Он сделал сердитое лицо и пошел к кустам собирать стадо. Мелитон поднялся и тихо побрел по опушке. Он глядел себе под ноги и думал; ему все еще хотелось вспомнить хоть что-нибудь, чего еще не коснулась бы смерть. По косым дождевым полосам опять поползли светлые пятна; они прыгнули на верхушки леса и угасли в мокрой листве. Дамка нашла под кустом ежа и, желая обратить на него внимание хозяина, подняла воющий лай.
- Было у вас затмение аль нет? - крикнул из-за кустов пастух.
- Было! - ответил Мелитон.
- Так. Везде народ жалуется, что было. Значит, братушка, и в небе непорядок-то! Недаром оно... Ге-ге-гей! гей!
Согнав стадо на опушку, пастух прислонился к березе, поглядел на небо, не спеша вытащил из-за пазухи свирель и заиграл. По-прежнему играл он машинально и брал не больше пяти-шести нот; как будто свирель попала ему в руки только первый раз, звуки вылетали из нее нерешительно, в беспорядке, не сливаясь в мотив, но Мелитону, думавшему о погибели мира, слышалось в игре что-то очень тоскливое и противное, чего бы он охотно не слушал. Самые высокие пискливые ноты, которые дрожали и обрывались, казалось, неутешно плакали, точно свирель была больна и испугана, а самые нижние ноты почему-то напоминали туман, унылые деревья, серое небо. Такая музыка казалась к лицу и погоде, и старику, и его речам.
Мелитону захотелось жаловаться. Он подошел к старику и, глядя на его грустное, насмешливое лицо и на свирель, забормотал:
- И жить хуже стало, дед. Совсем невмоготу жить. Неурожаи, бедность... падежи то и дело, болезни... Одолела нужда.

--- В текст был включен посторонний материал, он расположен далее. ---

theorem State.coreAt_takeException (s : State) (n : Nat) (cause : Cause) (pc m : Nat) :
    (s.takeException n cause pc).coreAt m
      = if m = n ∧ ((s.coreAt n).st = .running ∨ (s.coreAt n).st = .waiting) then (s.coreAt n).toFaulted else s.coreAt m := by
  unfold State.coreAt
  rw [State.core_takeException]
  split
  · rename_i h
    have e := s.coreAt_setCore n m (s.coreAt n).toFaulted
    unfold State.coreAt at e h ⊢
    rw [e]
    split <;> simp_all
  · rename_i h
    simp [State.coreAt] at h
    simp [h]

@[simp] theorem State.takeException_pending (s : State) (n : Nat) (c : Cause) (pc : Nat) : (s.takeException n c pc).pending = s.pending := by
  unfold State.takeException; dsimp only; split
  · split <;> simp
  · rfl
@[simp] theorem State.takeException_clk (s : State) (n : Nat) (c : Cause) (pc : Nat) : (s.takeException n c pc).clk = s.clk := by
  unfold State.takeException; dsimp only; split
  · split <;> simp
  · rfl
@[simp] theorem State.takeException_free (s : State) (n : Nat) (c : Cause) (pc : Nat) : (s.takeException n c pc).free = s.free := by
  unfold State.takeException; dsimp only; split
  · split <;> simp
  · rfl
@[simp] theorem State.takeException_out (s : State) (n : Nat) (c : Cause) (pc : Nat) : (s.takeException n c pc).out = s.out := by
  unfold State.takeException; dsimp only; split
  · split <;> simp
  · rfl
@[simp] theorem State.takeException_parts (s : State) (n : Nat) (c : Cause) (pc : Nat) : (s.takeException n c pc).parts = s.parts := by
  unfold State.takeException; dsimp only; split
  · split <;> simp
  · rfl
@[simp] theorem State.takeException_fuse (s : State) (n : Nat) (c : Cause) (pc : Nat) : (s.takeException n c pc).fuse = s.fuse := by
  unfold State.takeException; dsimp only; split
  · split <;> simp
  · rfl
@[simp] theorem State.takeException_dom (s : State) (n : Nat) (c : Cause) (pc : Nat) : (s.takeException n c pc).dom = s.dom := by
  unfold State.takeException; dsimp only; split
  · split <;> simp
  · rfl
@[simp] theorem State.takeException_time (s : State) (n : Nat) (c : Cause) (pc : Nat) : (s.takeException n c pc).time = s.time := by
  unfold State.takeException; dsimp only; split
  · split <;> simp
  · rfl
@[simp] theorem State.takeException_mem (s : State) (n : Nat) (c : Cause) (pc : Nat) : (s.takeException n c pc).mem = s.mem := by
  unfold State.takeException; dsimp only; split
  · split <;> simp
  · rfl
@[simp] theorem State.takeException_upd (s : State) (n : Nat) (c : Cause) (pc : Nat) : (s.takeException n c pc).upd = s.upd := by
  unfold State.takeException; dsimp only; split
  · split <;> simp
  · rfl
@[simp] theorem State.takeException_link (s : State) (n : Nat) (c : Cause) (pc : Nat) : (s.takeException n c pc).link = s.link := by
  unfold State.takeException; dsimp only; split
  · split <;> simp
  · rfl
@[simp] theorem State.takeException_rc (s : State) (n : Nat) (c : Cause) (pc : Nat) : (s.takeException n c pc).rc = s.rc := by
  unfold State.takeException; dsimp only; split
  · split <;> simp
  · rfl
@[simp] theorem State.takeException_ep (s : State) (n : Nat) (c : Cause) (pc : Nat) : (s.takeException n c pc).ep = s.ep := by
  unfold State.takeException; dsimp only; split
  · split <;> simp
  · rfl
@[simp] theorem State.takeException_copy (s : State) (n : Nat) (c : Cause) (pc : Nat) : (s.takeException n c pc).copy = s.copy := by
  unfold State.takeException; dsimp only; split
  · split <;> simp
  · rfl
@[simp] theorem State.takeException_hub (s : State) (n : Nat) (c : Cause) (pc : Nat) : (s.takeException n c pc).hub = s.hub := by
  unfold State.takeException; dsimp only; split
  · split <;> simp
  · rfl
@[simp] theorem State.takeException_opt (s : State) (n : Nat) (c : Cause) (pc : Nat) : (s.takeException n c pc).opt = s.opt := by
  unfold State.takeException; dsimp only; split
  · split <;> simp
  · rfl
@[simp] theorem State.takeException_topo (s : State) (n : Nat) (c : Cause) (pc : Nat) : (s.takeException n c pc).topo = s.topo := by
  unfold State.takeException; dsimp only; split
  · split <;> simp
  · rfl
@[simp] theorem State.takeException_self (s : State) (n : Nat) (c : Cause) (pc : Nat) : (s.takeException n c pc).self = s.self := by
  unfold State.takeException; dsimp only; split
  · split <;> simp
  · rfl
@[simp] theorem State.takeException_sec (s : State) (n : Nat) (c : Cause) (pc : Nat) : (s.takeException n c pc).sec = s.sec := by
  unfold State.takeException; dsimp only; split
  · split <;> simp
  · rfl
@[simp] theorem State.takeException_svc (s : State) (n : Nat) (c : Cause) (pc : Nat) : (s.takeException n c pc).svc = s.svc := by
  unfold State.takeException; dsimp only; split
  · split <;> simp
  · rfl

end Sys2Proof.Machine
end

Пухлое лицо приказчика побагровело и приняло тоскующее, бабье выражение. Он пошевелил пальцами, как бы ища слов, чтобы передать свое неопределенное чувство, и продолжал:
- Восемь человек детей, жена... и мать еще живая, а жалованья всего-навсего десять рублей в месяц на своих харчах. От бедности жена осатанела... сам я запоем. Человек я рассудительный, степенный, образование имею. Мне бы дома сидеть, в спокойствии, а я целый день, как собака, с ружьем, потому нет никакой моей возможности: опротивел дом!

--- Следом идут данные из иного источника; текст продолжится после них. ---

-- ==== Sys2Proof/Tests/Slice0.lean ====
section
/-! SUPPORT. Tests: commands outside their form, words of the encoding tables, the worked examples of the spec, and for every statement
with hypotheses a state and operands that meet those of each of its clauses. -/
namespace Sys2Proof.Tests
open Sys2Proof Sys2Proof.Machine
set_option maxRecDepth 100000
set_option Elab.async false

/-! ### Small states and operands, by the part of the module that they are about -/
namespace Base
def r (gneg : Bool) (guard d a b c fmt rm x idx : Nat) (half : Bool := false) (lm1 : Nat := 0) : RF :=
  { gneg := gneg, guard := BitVec.ofNat 3 guard, d := BitVec.ofNat 5 d, a := BitVec.ofNat 5 a, b := BitVec.ofNat 5 b, c := BitVec.ofNat 5 c
    fmt := BitVec.ofNat 6 fmt, rm := BitVec.ofNat 2 rm, x := BitVec.ofNat 5 x, idx := BitVec.ofNat 5 idx, half := half, lm1 := BitVec.ofNat 6 lm1, res := 0 }
def r0 := r false 0 3 2 3 0 0 0 0 0
def base : State := { State.reset with clk := 3000000000, dom := { mgmt := true, hub := true, mem := 15, core := 15 } }
def fl (k : Nat) : W32 := BitVec.ofNat 32 ([0x3F800000, 0x40490FDB, 0xC0000000, 0x7F800000, 0x7F800001, 0x7FC00000, 0x00000001, 0x80000000, 0,
  0x7F7FFFFF, 0xFF800000, 0x33800000, 0x4B800001, 0x42280000, 0xBF000000, 0x80000001, 0xCF000000, 0x3F808000, 0x80008080, 0x7F817FC0, 0x0001FF80].getD (k % 21) 0)
def va : Vec := ofLanes fl
def vb : Vec := ofLanes fun i => fl (i / 3 + 5 * i)
def vc : Vec := ofLanes fun i => fl (2 * i + 7)
def co (pc : Nat) : Core :=
  { Core.init with
      st := .running, pc := pc,
      s := [(1, 5), (2, 0xFFFFFFFFFFFFFFFB), (3, 1), (4, 0x8000000000000000), (5, 0xBFFF9), (6, 64), (7, 0x123456789ABCDEF0), (8, 0xBFFC0), (9, 0xFFFFFFFFFFFFFFC0)],
      p := [(1, 1), (2, 0xFFFFFFFF00000003), (3, 0), (4, 2)],
      v := [(1, va), (2, vb), (3, vc)],
      store := Memory.write [] 64 [0x81, 0xFF, 0x7F, 0x80, 1, 2, 3, 0x84] }
def s0 : State := (base.setCore 3 (co 64)).setReg (A.coreFlags 3) 0xF
def im (gneg : Bool) (guard d a : Nat) (v : Int) : IF := { gneg := gneg, guard := BitVec.ofNat 3 guard, d := BitVec.ofNat 5 d, a := BitVec.ofNat 5 a, imm := BitVec.ofInt 40 v }
def i0 := im false 0 1 2 5
def i3 := im false 0 7 0 0xFFFFFF
def r6 := r false 0 0 0 0 0 0 0 0 0
def i4 := im false 0 0 0 (-1)
def i7 := im false 0 0 6 0
def j0 := im false 0 4 0 2
def i1 := im false 0 0 4 (-1)
def s2 : State := s0.setCore 3 (co 61)
def s3 : State := (s0.setCore 3 (co 0xC0000)).setReg (A.corePart 3) 0x2001
def x1 := r false 0 3 2 3 1 0 0 0 0
def r9 := r true 1 1 2 2 0 0 0 0 0
def i6 := im false 0 0 0 0x100000
def j9 := im false 4 1 8 0
def grantE (part off len : Nat) : Item := (0x0012, [BitVec.ofNat 64 (part * 2 ^ 60 + off), BitVec.ofNat 64 len])
def modE (eid x y z : Nat) : Item := (0x0001, [BitVec.ofNat 64 (eid * 2 ^ 48 + x + y * 32 + z * 1024)])
def tagE (part tag : Nat) : Item := (0x0010, [BitVec.ofNat 64 (part * 2 ^ 60 + tag * 2 ^ 48)])
def topo3 : TopoS := { State.reset.topo with ownEid := 5, items := [(1, [modE 5 5 0 0, modE 9 9 0 0]), (2, [tagE 2 1, grantE 2 0 (2 ^ 39)])] }
def b3 : State :=
  { State.reset with
      clk := 3000000000, dom := { mgmt := true, hub := true, mem := 15, core := 15 }, topo := topo3
      time := { State.reset.time with counter := 2000 } }
def t4 (aFmt bFmt k sparse : Nat) : Nat := k * 2 ^ 8 + aFmt * 2 ^ 23 + bFmt * 2 ^ 29 + sparse * 2 ^ 36
def wr (m : Memory) (a : Nat) (ws : List Nat) : Memory := m ++ (ws.flatMap fun w => toBytes 8 w).zipIdx.filterMap fun (e : Byte × Nat) => if e.1 = 0 then none else some (a + e.2, e.1)
def st3 : Memory :=
  let m := wr [] 64 [0x1000 * 2 ^ 20 + 0x800, 0x2000, 0x4000 * 2 ^ 40, 0, t4 2 2 32 0]
  let m := wr m 128 [0x1000 * 2 ^ 20 + 0x800, 0x2000, 0x4000 * 2 ^ 40, 0, t4 2 2 0 0]
  let m := wr m 192 [0x1000 * 2 ^ 20 + 0x800, 0x2000, 0x4000 * 2 ^ 40, 0, t4 2 2 32 1]
  let m := wr m 256 [0x1000 * 2 ^ 20 + 0x800, 0x2000, 0xBFFF0 * 2 ^ 40, 0, t4 2 2 32 0]
  let m := wr m 320 [0x1000 * 2 ^ 20 + 0x800, 0x2000, 0x4000 * 2 ^ 40, 0, t4 2 2 32 3]
  -- route block at 384: score 0x8000, record 0x9000, rows 0xA000, table 0xB000, 4 tokens, 8 experts, k 2, rowLines 1, counter 3
  let m := wr m 384 [0x8000 + 0x9000 * 2 ^ 20 + 0xA000 * 2 ^ 40, 4 + 8 * 2 ^ 11 + 2 * 2 ^ 20 + 1 * 2 ^ 28 + 3 * 2 ^ 35 + 0xB000 * 2 ^ 40, 0xC000 * 2 ^ 8]
  -- update calls: group 1 ADAM-like rule 1? words
  let m := wr m 512 [1 + 7 * 2 ^ 16, 0x1000, 0x2000, 0x3000, 16, 0]
  let m := wr m 576 [2 + 7 * 2 ^ 16, 0x10000, 0x20000, 0x30000, 2 + 0x5000 * 2 ^ 32, 32]
  let m := wr m 640 [3 + 7 * 2 ^ 16]
  let m := wr m 704 [1 + 9 * 2 ^ 16, 0x1000, 0x2000, 0x3000, 0]
  let m := wr m 768 [2 + 9 * 2 ^ 16, 0x10000, 0x20000, 0x30000, 0 + 0x5000 * 2 ^ 32, 32]
  let m := wr m 832 [1 + 7 * 2 ^ 16]
  let m := wr m 896 [4 + 7 * 2 ^ 16]
  let m := wr m 960 [5 + 3 * 2 ^ 16, 0x1000, 0x2000, 0x3000, 0]
  -- copy descriptors at 1024: three lines
  let m := wr m 1024 [0x0, 0x1000, 0x2000, 64, 5, 6, 7, 8]
  let m := wr m 1088 [0x1, 0x1000, 0x2000, 64]
  m
def q3 : Core :=
  { Core.init with
      st := .running, pc := 64
      s := [(1, 5), (2, 0xFFFFFFFFFFFFFFFB), (3, 100), (4, 0x8000), (5, 64), (6, 0x10000), (7, 0x123456789ABCDEF0), (8, 0xBFFC0),
            (10, 0x5_40_0000_1000), (11, 0x9_00_0000_1008), (12, 0x9_00_0000_1003), (13, 0x1_00_0000_1000), (14, 0x5_00_0000_0010), (15, 0x0000_3000_0000_1000),
            (20, 3000000100), (21, 1000), (22, 0xFFFFFFFFFFFFFFFF)]
      p := [(1, 1), (2, 0xFFFFFFFF00000003), (3, 0), (4, 2)]
      v := [(1, va), (2, vb), (3, vc)]
      cnt := [(1, 5), (2, 0xFFFFFFFF)]
      store := st3 }
def rec3 (rule part valid frozen : Nat) : List W64 :=
  [BitVec.ofNat 64 (rule * 2 ^ 60 + valid * 2 ^ 59 + frozen * 2 ^ 58 + part * 2 ^ 30), 0, 0, 0, 0, BitVec.ofNat 64 (0x1000 * 2 ^ 24 + 32), BitVec.ofNat 64 (1 * 2 ^ 32 + 64), 0]
def rec3b (rule part valid frozen : Nat) : List W64 :=
  [BitVec.ofNat 64 (rule * 2 ^ 60 + valid * 2 ^ 59 + frozen * 2 ^ 58 + part * 2 ^ 30), 0, 0, 0, 0, BitVec.ofNat 64 (0x10000 * 2 ^ 24 + 32), BitVec.ofNat 64 (1 * 2 ^ 32 + 64), 0]
def rec3r (rule part valid frozen : Nat) : List W64 := (rec3 rule part valid frozen).set 6 (BitVec.ofNat 64 (64 * 2 ^ 40 + 1 * 2 ^ 32 + 64))
def upd3 : UpdDie := { UpdDie.init with group := [(1, rec3r 0 2 1 0), (2, (rec3b 0 2 1 0).set 6 (BitVec.ofNat 64 (64 * 2 ^ 40 + 1 * 2 ^ 32 + 64))), (3, rec3 3 2 1 0), (4, rec3 3 2 1 1), (5, rec3 0 2 1 1)] }
def a0 : State := ((b3.setCore 3 q3).setReg (A.corePart 3) 0x2001).setUpd 0 upd3
def cf (gneg : Bool) (guard cnt a b n : Nat) (imm : Int) : CF := { gneg := gneg, guard := BitVec.ofNat 3 guard, cnt := BitVec.ofNat 5 cnt, a := BitVec.ofNat 5 a, b := BitVec.ofNat 5 b, n := BitVec.ofNat 5 n, imm := BitVec.ofInt 30 imm }
def k64 := cf false 0 1 0 0 0 64
def k192 := cf false 0 1 0 0 0 192
def kw0 := cf false 0 0 0 0 0 (0x20000 + 0x1)
def ga0 := r false 2 2 1 6 5 0 0 9 0
def ga1 := r false 0 3 1 6 5 8 0 9 0
def gr0 := r false 2 6 1 6 5 0 0 9 0 false 1
def kr := cf false 0 0 0 0 0 384
def u512 := cf false 0 3 0 0 0 512
def u576 := cf false 0 3 0 0 0 576
def u640 := cf false 0 3 0 0 0 640
def u768 := cf false 0 3 0 0 0 768
def u896 := cf false 0 3 0 0 0 896
def z0 := cf false 0 0 0 0 0 1000
def z1 := cf false 0 0 20 0 0 1000
def z4 := cf false 0 1 0 21 2 6
def z6 := cf false 0 1 0 20 7 6
def e0 := r false 0 0 0 0 0 0 0 0 0
def a6 : State := a0.setCore 3 { q3 with gs := [⟨0, 0, 0, 0, 0, 0, 9, 0, 1, 0, 0⟩] }
def a3 : State := a0.setCore 3 { q3 with fence := some { pc := 8, acks := true, mark := 0, copyMark := 0, eid := none, loads := [], at_ := 3000000000 } }
def fr := ({ pc := 8, acks := true, mark := 0, copyMark := 0, eid := none, loads := [], at_ := 3000000000 } : FenceRun)
def a4 : State := a0.setCore 3 { q3 with rem := [{ id := 7, pc := 0, d := 30, wide := false, atomic := false, eid := 9, addr := 0, part := 2, tag := 1, home := 4, at_ := 0, noFill := false }], fence := some { pc := 8, acks := true, mark := 0, copyMark := 0, eid := none, loads := [7], at_ := 2000000000 } }
def fr2 := ({ pc := 8, acks := true, mark := 0, copyMark := 0, eid := none, loads := [7], at_ := 2000000000 } : FenceRun)
def rr0 := r false 0 2 10 0 0 0 0 0 0
def a1 : State := (a0.setReg (A.rcCtrl 0) 0x40).setRc 0 [⟨2, fieldOf 0x5_40_0000_1000 44 6, 1, 0xFFFF, 0x1122334455667788, 0⟩, ⟨2, fieldOf 0x9_00_0000_1008 44 6, 4, 0x000C, 0x1122334455667788, 0⟩, ⟨3, 7, 4, 0, 0, 0⟩]
def rr2 := r false 0 0 12 0 0 0 0 0 0
def rr3 := r false 0 2 13 0 0 0 0 0 0
def rr4 := r false 0 0 14 0 0 0 0 0 0
end Base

Чувствуя, что язык бормочет вовсе не то, что хотелось бы высказать, приказчик махнул рукой и сказал с горечью:
- Коли погибать миру, так уж скорей бы! Нечего канитель и людей попусту мучить...
Старик отнял от губ свирель и, прищурив один глаз, поглядел в ее малое отверстие. Лицо его было грустное и, как слезами, покрыто крупными брызгами. Он улыбнулся и сказал:
- Жалко, братушка! И, боже, как жалко! Земля, лес, небо... тварь всякая - все ведь это сотворено, приспособлено, во всем умственность есть. Пропадает все ни за грош. А пуще всего людей жалко.